## WHAT YOU HAVE TO DO
From the line containing "too (91 N16). -/" down to the last line of the records below, give every line again without any change.

____ MATERIAL FOR THE TASK

-- ==== Sys2Proof/Config.lean ====
section
/-!
DEFINITION. The parameters of 00_scope R7, as one record that State holds and no step writes (10_state R38), and the
free values: opaque constants, of which nothing can be proved but that they exist.
-/

namespace Sys2Proof

/-- `NVM_CMD_CODE(c)` for each command of 43_nvm R242. The sources give no code: every default is PRESUMED
(general knowledge by the spec's own mark, 92 D6, 93 G4). -/
structure NvmCodes where
  chipErase : Byte := 0x40
  readNvm : Byte := 0x43
  loadFlashPageBuffer : Byte := 0x23
  eraseFlashPageBuffer : Byte := 0x26
  eraseFlashPage : Byte := 0x2B
  eraseAppPage : Byte := 0x22
  eraseBootPage : Byte := 0x2A
  writeFlashPage : Byte := 0x2E
  writeAppPage : Byte := 0x24
  writeBootPage : Byte := 0x2C
  eraseWriteFlashPage : Byte := 0x2F
  eraseWriteAppPage : Byte := 0x25
  eraseWriteBootPage : Byte := 0x2D
  eraseAppSection : Byte := 0x20
  eraseBootSection : Byte := 0x68
  writeFuse : Byte := 0x4C
  writeLockBits : Byte := 0x08
  loadEepromPageBuffer : Byte := 0x33
  eraseEepromPageBuffer : Byte := 0x36
  eraseEepromPage : Byte := 0x32
  writeEepromPage : Byte := 0x34
  eraseWriteEepromPage : Byte := 0x35
  eraseEeprom : Byte := 0x30
  readEeprom : Byte := 0x06
  flashCrc : Byte := 0x78
  appCrc : Byte := 0x38
  bootCrc : Byte := 0x39
  deriving DecidableEq, Repr

/-- The configuration record of 00_scope R7. Defaults of the OPEN parameters are those of the test configuration TC
(R9), a DESIGN CHOICE; statements are about every configuration. -/
structure Config where
  /-- R7 `SETTLE_DELAY_LOW_US`, `SETTLE_DELAY_HIGH_US`, in microseconds. -/
  settleDelayLowUs : Nat := 100
  settleDelayHighUs : Nat := 20
  /-- R7 `BEGIN_CLOCK_CYCLES`: whole clock cycles `beginSession` waits for (C2, D11). -/
  beginClockCycles : Nat := 18
  /-- R7 `RECV_POLL_CYCLES`: checks of rxComplete that one `recv` makes (D12). -/
  recvPollCycles : Nat := 1024
  /-- R7 `RESET_SIGNATURE`. -/
  resetSignature : Byte := 0x59
  opLds : Byte := 0x0C
  opSts : Byte := 0x4C
  opLdBase : Byte := 0x20
  /-- PRESUMED default (D4, G6). -/
  opStBase : Byte := 0x60
  opStPtr4Base : Byte := 0x63
  opLdcsBase : Byte := 0x80
  opStcsBase : Byte := 0xC0
  opRepeat1 : Byte := 0xA0
  opRepeat2 : Byte := 0xA1
  opKey : Byte := 0xE0
  /-- R7 `MODE_BITS`, R104. PRESUMED defaults (D2, G2). -/
  modeIndirect : Byte := 0x00
  modeAutoInc : Byte := 0x04
  modeDirect : Byte := 0x08
  /-- R7 `CSR_*`, R50. PRESUMED defaults (D3, G3). -/
  csrStatus : BitVec 4 := 0
  csrReset : BitVec 4 := 1
  csrControl : BitVec 4 := 2
  /-- R7 `PDI_KEY` in send order. PRESUMED default (D5, G5). -/
  pdiKey : List Byte := [0xFF, 0x88, 0xD8, 0xCD, 0x45, 0xAB, 0x89, 0x12]
  /-- R7 `NVM_BASE`, `NVM_OFF_*`. PRESUMED defaults (D7, G9). -/
  nvmBase : Word := 0x010001C0
  nvmOffCmd : Word := 0x0A
  nvmOffCtrlA : Word := 0x0B
  nvmOffStatus : Word := 0x0F
  /-- R7 `NVM_CMD_CODE`. -/
  nvmCodes : NvmCodes := {}
  /-- OPEN (D8); the value of TC. -/
  flashBase : Word := 0x00800000
  appBase : Word := 0x00800000
  bootBase : Word := 0x00820000
  fuseBase : Word := 0x008F0020
  /-- OPEN, 1 to 65536 (D8, D21); the value of TC. -/
  pageSize : Nat := 512
  /-- OPEN, three bits (D9, C7); the value of TC. -/
  guardTimeCode : BitVec 3 := 0b100
  /-- R7 `DUMMY_BYTE` (D20). -/
  dummyByte : Byte := 0x00
  /-- OPEN (D34). -/
  baudConstant : Nat := 0
  /-- R7 `POLL_LIMIT` (D22): none is unbounded, as in the reference. -/
  pollLimit : Option Nat := none
  /-- OPEN `HOST_PREERASE` (D32). -/
  hostPreErase : Bool := false
  /-- DESIGN CHOICE, entry 14: whether the opcode byte of a host request is acknowledged too (91 N16). -/
  hostAckOpcode : Bool := true
  /-- DESIGN CHOICE, entry 15: how many payload bytes the WriteFuse request has on the host link (91 N16). -/
  hostFuseBytes : Nat := 5
  /-- DESIGN CHOICE, entries 25 and 43: how many bytes each region of 20_memory R73 has; no source gives the sizes. -/
  flashSize : Nat := 0x22000
  appSize : Nat := 0x20000
  bootSize : Nat := 0x2000
  fuseSize : Nat := 8
  deriving DecidableEq, Repr

/-- The `n`-th answer of a Platform flag or of the Clock pin (00_scope R5, D35). FREE VALUE, entry 4. -/
opaque Config.drawBit : Nat → Bool

/-- The `n`-th byte `readByte` answers (00_scope R5). FREE VALUE, entry 4. -/
opaque Config.drawByte : Nat → BitVec 8

/-- The `n`-th register byte of the target that no source gives (93 U2, U8, U9; 70 R394). FREE VALUE, entry 6. -/
opaque Config.freeByte : Nat → BitVec 8

/-- The pointer after an increment past 0xFFFFFFFF (93 U11) and after target reset (70 R394). FREE VALUE, entries 26 and 37. -/
opaque Config.freeWord : Nat → BitVec 32

/-- The byte at an address of a memory whose contents no source gives, one memory for each number (93 U4 to U6, U8,
U18, U19). FREE VALUE, entry 8. -/
opaque Config.freeMemory : Nat → Nat → BitVec 8

/-- Whether a store under a section-erase code at an address starts the erase: up to the target (44_flash_fuse R274,
93 U19). FREE VALUE, entry 21. -/
opaque Config.sectionTrigger : BitVec 8 → BitVec 32 → Bool

/-- The fuse address in a WriteFuse payload, whose layout no source gives (91 N16). FREE VALUE, entry 15. -/
opaque Config.hostFuseAddress : List (BitVec 8) → BitVec 32

/-- The fuse data in a WriteFuse payload (91 N16). FREE VALUE, entry 15. -/
opaque Config.hostFuseData : List (BitVec 8) → BitVec 8

end Sys2Proof
end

________

## TASK RESULT
  /-- DESIGN CHOICE, entry 14: whether the opcode byte of a host request is acknowledged too (91 N16). -/
  hostAckOpcode : Bool := true
  /-- DESIGN CHOICE, entry 15: how many payload bytes the WriteFuse request has on the host link (91 N16). -/
  hostFuseBytes : Nat := 5
  /-- DESIGN CHOICE, entries 25 and 43: how many bytes each region of 20_memory R73 has; no source gives the sizes. -/
  flashSize : Nat := 0x22000
  appSize : Nat := 0x20000
  bootSize : Nat := 0x2000
  fuseSize : Nat := 8
  deriving DecidableEq, Repr

/-- The `n`-th answer of a Platform flag or of the Clock pin (00_scope R5, D35). FREE VALUE, entry 4. -/
opaque Config.drawBit : Nat → Bool

/-- The `n`-th byte `readByte` answers (00_scope R5). FREE VALUE, entry 4. -/
opaque Config.drawByte : Nat → BitVec 8

/-- The `n`-th register byte of the target that no source gives (93 U2, U8, U9; 70 R394). FREE VALUE, entry 6. -/
opaque Config.freeByte : Nat → BitVec 8

/-- The pointer after an increment past 0xFFFFFFFF (93 U11) and after target reset (70 R394). FREE VALUE, entries 26 and 37. -/
opaque Config.freeWord : Nat → BitVec 32

/-- The byte at an address of a memory whose contents no source gives, one memory for each number (93 U4 to U6, U8,
U18, U19). FREE VALUE, entry 8. -/
opaque Config.freeMemory : Nat → Nat → BitVec 8

/-- Whether a store under a section-erase code at an address starts the erase: up to the target (44_flash_fuse R274,
93 U19). FREE VALUE, entry 21. -/
opaque Config.sectionTrigger : BitVec 8 → BitVec 32 → Bool

/-- The fuse address in a WriteFuse payload, whose layout no source gives (91 N16). FREE VALUE, entry 15. -/
opaque Config.hostFuseAddress : List (BitVec 8) → BitVec 32

/-- The fuse data in a WriteFuse payload (91 N16). FREE VALUE, entry 15. -/
opaque Config.hostFuseData : List (BitVec 8) → BitVec 8

end Sys2Proof
end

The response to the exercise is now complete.